Entries supplied:

-- ==== Sys2Proof/Machine/Mover.lean ====
section
/-! DEFINITION. The Field mover and the Field bridge (R12-R14, R249, R292-R297). A descriptor keeps at most one fabric
transaction in flight (log 31, DESIGN CHOICE). -/

namespace Sys2Proof.Machine

/-! Descriptors and slots -/

/-- A place in extent form (R277). -/
def extKey (ext off : Nat) : Nat := ext * 4194304 + off

/-- Engine address of a place in extent form of a furrow, and its Field. -/
def Furrow.keyAddr (F : Furrow) (k : Nat) : Option (Fin 4 × Nat) :=
  match F.home, F.plotAddr (k / 4194304) (k % 4194304) with
  | some f, some a => some (f, a)
  | _, _ => none

/-- A descriptor segment (R277, R292): checks 1 and 3 of R110, then Plot in extent form or a fabric address; a segment of
engine-local registers fails. -/
def resolveSeg (extents : List Extent) (segs : Vector Seg 8) (priv : Bool) (i : BitVec 3) (off len : Nat) (r w : Bool) :
    Option (Bool × Nat) :=
  let g := segs[i.toNat]?.getD Seg.zero
  if g.tgt then
    if (r && !g.r) || (w && !g.w) || (g.sup && !priv) || decide (g.limit.toNat < off + len) then none
    else match place extents g off with
      | .fabric io => some (true, io.toNat)
      | _ => none
  else (resolvePlot segs priv i off len r w).map fun e => (false, extKey e.1 e.2)

/-- One job of a Field rewritten. -/
def State.updJob (s : State) (f : Fin 4) (fid : Nat) (idx : Word) (h : Job → Job) : State :=
  s.updPorts f fun P => { P with jobs := updWhere (fun j => j.fid == fid && j.idx == idx) h P.jobs }

/-- A job of a Field. -/
def State.job? (s : State) (f : Fin 4) (fid : Nat) (idx : Word) : Option Job :=
  s.fields[f].ports.jobs.find? fun j => j.fid == fid && j.idx == idx

/-! Plot ranges of the mover -/

/-- Bytes of Plot up to the first uncorrectable word; whether none was met (R259). -/
def State.readGood (s : State) (f : Fin 4) (a n : Nat) : Nat → State × List Byte × Bool
  | 0 => (s, [], true)
  | k + 1 =>
    if n = 0 then (s, [], true)
    else
      let c := min n (16 - a % 16)
      match s.noteRead f a 1 with
      | (t, true) => (t, [], false)
      | (t, false) =>
        let (t', l, ok) := t.readGood f (a + c) (n - c) k
        (t', t.plotBytes f a c ++ l, ok)

/-- Whether an engine of a Field holds port B of a bank that n bytes lie in: no other master is served there (R129, R254). -/
def State.portBHeld (s : State) (f : Fin 4) (a n : Nat) : Bool :=
  (fieldEngines f).any fun g =>
    match s.engines[g].hold with
    | some b => decide (b.val * bankBytes < a + n ∧ a < (b.val + 1) * bankBytes)
    | none => false

/-- Whether n bytes of a furrow from a place are held against the mover (R129, R254). -/
def State.keyHeld (s : State) (F : Furrow) (key n : Nat) : Bool :=
  match F.keyAddr key with
  | some (f, a) => s.portBHeld f a n
  | none => false

/-- A read by the mover of a furrow's Plot: the bytes, and a status of R294. -/
def State.moverRead (s : State) (F : Furrow) (key n : Nat) : State × List Byte × Nat :=
  match F.keyAddr key with
  | none => (s, [], 0x04)
  | some (f, a) =>
    if s.rangeOk F a n then
      let (t, l, ok) := s.readGood f a n (wordsSpan a n)
      (t, l, if ok then 0 else 0x05)
    else (s, [], 0x04)

/-- A write by the mover into a furrow's Plot; none where it is refused (R249). -/
def State.moverWrite (s : State) (F : Furrow) (key : Nat) (l : List Byte) : Option State :=
  if l.isEmpty then some s
  else
    match F.keyAddr key with
    | none => none
    | some (f, a) => if s.rangeOk F a l.length then some (s.portStore F f a l) else none

/-! Execution -/

/-- n bytes of a word repeated, from byte i on (R292). -/
def patternBytes (w : Word) (i n : Nat) : List Byte := (List.range n).map fun k => byteAt (bytes32 w) ((i + k) % 4)

/-- A fabric transaction of a job; the job waits for its response, or stays as it is while none can issue (R287). -/
def State.jobTxn (s : State) (f : Fin 4) (j : Job) (write : Bool) (addr n : Nat) (l : List Byte) : State × Job :=
  if !s.fabRuns then (s, j)
  else
    match s.issueTxn f moverIds write (BitVec.ofNat 64 addr) n l (.mover j.fid j.idx j.moved) with
    | some (_, t) => (t, { j with waiting := 1 })
    | none => (s, j)

/-- Bytes of a job go to its Plot destination, once no engine holds the bank (R249). -/
def State.jobStore (s : State) (F : Furrow) (j : Job) (l : List Byte) (st : Nat) : State × Job :=
  if s.keyHeld F (j.dst.2 + j.moved) l.length then (s, j)
  else
    match s.moverWrite F (j.dst.2 + j.moved) l with
    | some t => (t, { j with moved := j.moved + l.length, status := st, got := [] })
    | none => (s, { j with status := 0x04 })

/-- One unit of a job: the state and the job after it; the job is as before where it cannot go on (R293). -/
def State.jobUnit (s : State) (f : Fin 4) (F : Furrow) (j : Job) : State × Job :=
  let left := j.len - j.moved
  if j.status ≠ 0 ∨ j.waiting ≠ 0 ∨ left = 0 then (s, j)
  else
    match j.op with
    | 0 =>
      if j.src.1 then
        if j.got.isEmpty then s.jobTxn f j false (j.src.2 + j.moved) (fabChunk (j.src.2 + j.moved) left) []
        else s.jobStore F j j.got 0
      else
        let n := if j.dst.1 then fabChunk (j.dst.2 + j.moved) left else min 4096 left
        if s.keyHeld F (j.src.2 + j.moved) n || (!j.dst.1 && s.keyHeld F (j.dst.2 + j.moved) n) then (s, j)
        else
          let (t, l, st) := s.moverRead F (j.src.2 + j.moved) n
          if !j.dst.1 then t.jobStore F j l st
          else if st = 0 then t.jobTxn f j true (j.dst.2 + j.moved) n l
          else (t, { j with status := st })
    | 1 =>
      if j.dst.1 then
        let n := fabChunk (j.dst.2 + j.moved) left
        s.jobTxn f j true (j.dst.2 + j.moved) n (patternBytes j.pattern j.moved n)
      else s.jobStore F j (patternBytes j.pattern j.moved (min 4096 left)) 0
    | _ =>
      let k := j.got.length
      if k < j.len then
        if j.src.1 then s.jobTxn f j false (j.src.2 + k) (fabChunk (j.src.2 + k) (j.len - k)) []
        else
          let n := min 4096 (j.len - k)
          if s.keyHeld F (j.src.2 + k) n then (s, j)
          else
            let (t, l, st) := s.moverRead F (j.src.2 + k) n
            (t, { j with got := j.got ++ l, status := st })
      else if j.bridge.isNone then (s, { j with moved := j.len })
      else (s, j)

/-- A job takes its unit; none where it cannot go on. -/
def State.tryJob (s : State) (f : Fin 4) (j : Job) : Option State :=
  match s.furrow? j.fid with
  | none => none
  | some F =>
    let r := s.jobUnit f F j
    if r.2 = j then none else some (r.1.updJob f j.fid j.idx fun _ => r.2)

/-- The engine whose turn a job takes: its furrow's in the Field, or 24 (R293). -/
def State.turnOf (s : State) (f : Fin 4) (j : Job) : Nat :=
  match (s.furrow? j.fid).bind Furrow.engine with
  | some g => if fieldOf g = f then (localOf g).val else 24
  | none => 24

/-- The mover's next unit: the first engine after the one served last, in cyclic order, with a descriptor that can go on (R293). -/
def State.moverTurn (s : State) (f : Fin 4) : Option State :=
  ((List.range 25).map fun k => (s.fields[f].ports.rrMover + 1 + k) % 25).findSome? fun e =>
    ((s.fields[f].ports.jobs.filter fun j => s.turnOf f j == e).findSome? fun j => s.tryJob f j).map fun t =>
      t.updPorts f fun P => { P with rrMover := e }

/-- Units of the mover while a condition holds. -/
def State.moverTurns (s : State) (f : Fin 4) (go : State → Bool) : Nat → State
  | 0 => s
  | n + 1 =>
    if go s then
      match s.moverTurn f with
      | some t => t.moverTurns f go n
      | none => s
    else s

/-- Units that the descriptors of a Field can still take without waiting. -/
def State.unitsLeft (s : State) (f : Fin 4) : Nat := (s.fields[f].ports.jobs.map fun j => j.len / 4096 + 3).sum

/-- A response of a job's read: its data are at hand, or the job ends with FABRIC (R288). -/
def State.moverData (s : State) (f : Fin 4) (fid : Nat) (idx : Word) (n : Nat) (r : Reply) : State :=
  s.updJob f fid idx fun j =>
    let j := { j with waiting := 0 }
    if j.status ≠ 0 then j
    else
      match r with
      | .bad c => { j with status := 0x06, resp := c }
      | .ok l => { j with got := (if j.op = 2 then j.got else []) ++ bytesAt l 0 n }

/-- A response of a job's write (R287, R288). -/
def State.moverWrote (s : State) (f : Fin 4) (fid : Nat) (idx : Word) (n : Nat) (resp : BitVec 3) : State :=
  s.updJob f fid idx fun j =>
    { j with
      waiting := 0
      moved := if j.status = 0 ∧ resp = 0 then j.moved + n else j.moved
      status := if j.status = 0 ∧ resp ≠ 0 then 0x06 else j.status
      resp := if j.status = 0 then resp else j.resp }

/-! Ring records (R278, R279, R296) -/

/-- Bytes of a record: header and data, rounded up to 64 bytes (R278). -/
def recordBytes (hdr data : List Byte) : List Byte :=
  let n := ceilDiv (32 + data.length) 64 * 64
  bytesAt (hdr ++ data) 0 n

/-- A skip record: KIND 1, LEN 0 (R278). -/
def skipHeader : List Byte := [0, 0, 1] ++ List.replicate 29 0

/-- A record into an ingress ring that needs `need` bytes; none where the ring has no room (R279). The ring's range must be open to
the hardware (R249): `some none` says that it is refused. -/
def State.putRecord (s : State) (F : Furrow) (h need : Nat) (hdr data : List Byte) : Option (Option State) :=
  match F.ring? h with
  | none => none
  | some r =>
    let size := 2 ^ r.size
    let hidx := s.hidx F h
    let tail := size - hidx.toNat % size
    let free := size - (hidx - s.fidx F h).toNat
    if free < need + (if tail < need then tail else 0) then none
    else
      match F.keyAddr (extKey r.ext r.off) with
      | none => some none
      | some (f, a) =>
        if !s.rangeOk F a size then some none
        else
          let (s, hidx) := if tail < need then
              (s.plotWrite f (a + hidx.toNat % size) skipHeader, hidx + nw tail)
            else (s, hidx)
          let l := recordBytes hdr data
          let s := s.plotWrite f (a + hidx.toNat % size) l
          some (some (s.putHeader F h 4 (hidx + nw l.length)))

/-- The header of a KIND 2 record (R278). -/
def messageHeader (len fid : Nat) (time : DWord) : List Byte :=
  bytes16 (BitVec.ofNat 16 len) ++ [2, 0, 0xFF, 0, 0, 0] ++ bytes64 time ++ List.replicate 4 0 ++ bytes32 (nw fid) ++
    List.replicate 8 0

/-- Delivery of a SEND (R296): the state and the status; none while the destination is MOVING. -/
def State.deliver (s : State) (F : Furrow) (j : Job) : Option (State × Nat) :=
  match s.furrow? j.dfurrow with
  | none => some (s, 0x09)
  | some D =>
    if D.st = .moving then none
    else if ¬ (D.owner = F.owner ∨ F.twin = some D.id) ∨ D.desc.ingress[j.dring]? ≠ some 0xFF ∨ (D.ring? j.dring).isNone then
      some (s, 0x09)
    else
      match s.putRecord D j.dring (ceilDiv (32 + j.len) 64 * 64) (messageHeader j.len F.id s.now) j.got with
      | some (some t) => some (t, 0)
      | some none => some (s, 0x04)
      | none => some (s, 0x08)

/-! MOVER_DESCRIPTOR_START (R292, R293) -/

/-- The status that a descriptor's own checks give (R292, R294): CRC, then reserved fields, OP, LEN and alignment. -/
def moverCheck (l : List Byte) : Nat :=
  let op := (byteAt l 0).toNat
  let len := (le32 l 4).toNat
  let zero (i n : Nat) : Bool := (bytesAt l i n).all fun b => b == 0
  if crc32cOf (l.take 44) ≠ le32 l 44 then 0x01
  else if op > 2 ∨ byteAt l 1 &&& 0xFC ≠ 0 ∨ byteAt l 8 &&& 0xF8 ≠ 0 ∨ byteAt l 9 &&& 0xF8 ≠ 0 ∨ !zero 10 2 ∨
      byteAt l 25 &&& 0xF0 ≠ 0 ∨ !zero 27 17 ∨ len = 0 ∨ len > (if op = 2 then 65504 else 16777216) ∨
      (op = 1 ∧ (len % 4 ≠ 0 ∨ (le32 l 16).toNat % 4 ≠ 0)) ∨ (op = 2 ∧ byteAt l 26 &&& 0xFC ≠ 0) then 0x02
  else 0

/-- A job of a descriptor in its slot, with the doorbell that published it (R277, R292). -/
def State.jobOf (s : State) (F : Furrow) (d : Doorbell) (idx : Word) (slot : Nat) (l : List Byte) : Job :=
  let op := (byteAt l 0).toNat
  let len := (le32 l 4).toNat
  let src := if op = 1 then some (false, 0)
    else resolveSeg F.extents d.segs d.priv (bits (byteAt l 8) 0 3) (le32 l 12).toNat len true false
  let dst := if op = 2 then some (false, 0)
    else resolveSeg F.extents d.segs d.priv (bits (byteAt l 9) 0 3) (le32 l 16).toNat len false true
  let st := moverCheck l
  let st := if st ≠ 0 then st
    else match src, dst with
      | some a, some b => if op = 0 ∧ a.1 ∧ b.1 then 0x02 else 0
      | _, _ => 0x03
  let dest := fieldN (le16 l 24) 0 12
  let D := s.furrow? dest
  let st := if st = 0 ∧ op = 2 ∧ D.isNone then 0x09 else st
  { fid := F.id, idx := idx, slotAddr := slot, op := op, event := (byteAt l 1).getLsbD 0, fence := (byteAt l 1).getLsbD 1
    tag := le16 l 2, len := len, src := src.getD (false, 0), dst := dst.getD (false, 0), pattern := le32 l 20
    dfurrow := dest, dring := fieldN (byteAt l 26) 0 2, ord := 0, moved := 0, waiting := 0, status := st, resp := 0
    bridge := if op = 2 then (D.bind Furrow.home).bind fun h => if F.home = some h then none else some h else none
    got := [] }

/-- A fetched descriptor starts as a job of a Field's mover, which takes its next unit (R293). -/
def State.takeJob (s : State) (f : Fin 4) (F : Furrow) (j : Job) : State :=
  let s := s.updRing F.id 8 fun r => { r with fetched := j.idx + 1 }
  let s := s.putHeader F 8 4 (j.idx + 1)
  let s := s.updPorts f fun P => { P with jobs := P.jobs ++ [{ j with ord := P.bridgeSeq }], bridgeSeq := P.bridgeSeq + 1 }
  (s.moverTurn f).getD s

/-- MOVER_DESCRIPTOR_START (R293): the next published descriptor of a furrow is fetched and checked, and starts when a slot is free
and, with FENCE, every earlier one has completed. The mover then takes its next unit (log 31, DESIGN CHOICE). -/
def execMoverDescriptorStart (fid : Nat) (s : State) : Out :=
  .next (
    match s.furrow? fid with
    | none => s
    | some F =>
      match F.home, F.ring? 8 with
      | some f, some r =>
        let idx := r.fetched
        let slot := extKey r.ext (r.off + idx.toNat % 2 ^ r.size * 64)
        match r.pubOf idx with
        | none => s
        | some d =>
          let (t, l, st) := s.moverRead F slot 64
          let busy := (allFin 4).any fun k => s.fields[k].ports.jobs.any fun j => j.fid == fid
          let j := s.jobOf F d idx slot (bytesAt l 0 64)
          let j := if st = 0 then j else { j with status := st, event := false, fence := false }
          if !s.moverSlot f F.engine || s.keyHeld F slot 64 || (j.fence && busy) then s else t.takeJob f F j
      | _, _ => s)

/-! MOVER_COMPLETION (R293, R294) -/

/-- The completion written into a descriptor's slot (R292). -/
def completionBytes (j : Job) (time : DWord) : List Byte :=
  let st : BitVec 16 := 1#1 ++ 0#4 ++ (if j.status = 0x06 then j.resp else 0) ++ BitVec.ofNat 8 j.status
  bytes16 st ++ [0, 0] ++ bytes32 (nw j.moved) ++ bytes64 time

Exercise objective: Take the listing from its first line to the line containing "def resolveSeg (extents". Reproduce those lines exactly and nothing else.

Response:
-- ==== Sys2Proof/Machine/Mover.lean ====
section
/-! DEFINITION. The Field mover and the Field bridge (R12-R14, R249, R292-R297). A descriptor keeps at most one fabric
transaction in flight (log 31, DESIGN CHOICE). -/

namespace Sys2Proof.Machine

/-! Descriptors and slots -/

/-- A place in extent form (R277). -/
def extKey (ext off : Nat) : Nat := ext * 4194304 + off

/-- Engine address of a place in extent form of a furrow, and its Field. -/
def Furrow.keyAddr (F : Furrow) (k : Nat) : Option (Fin 4 × Nat) :=
  match F.home, F.plotAddr (k / 4194304) (k % 4194304) with
  | some f, some a => some (f, a)
  | _, _ => none

/-- A descriptor segment (R277, R292): checks 1 and 3 of R110, then Plot in extent form or a fabric address; a segment of
engine-local registers fails. -/
def resolveSeg (extents : List Extent) (segs : Vector Seg 8) (priv : Bool) (i : BitVec 3) (off len : Nat) (r w : Bool) :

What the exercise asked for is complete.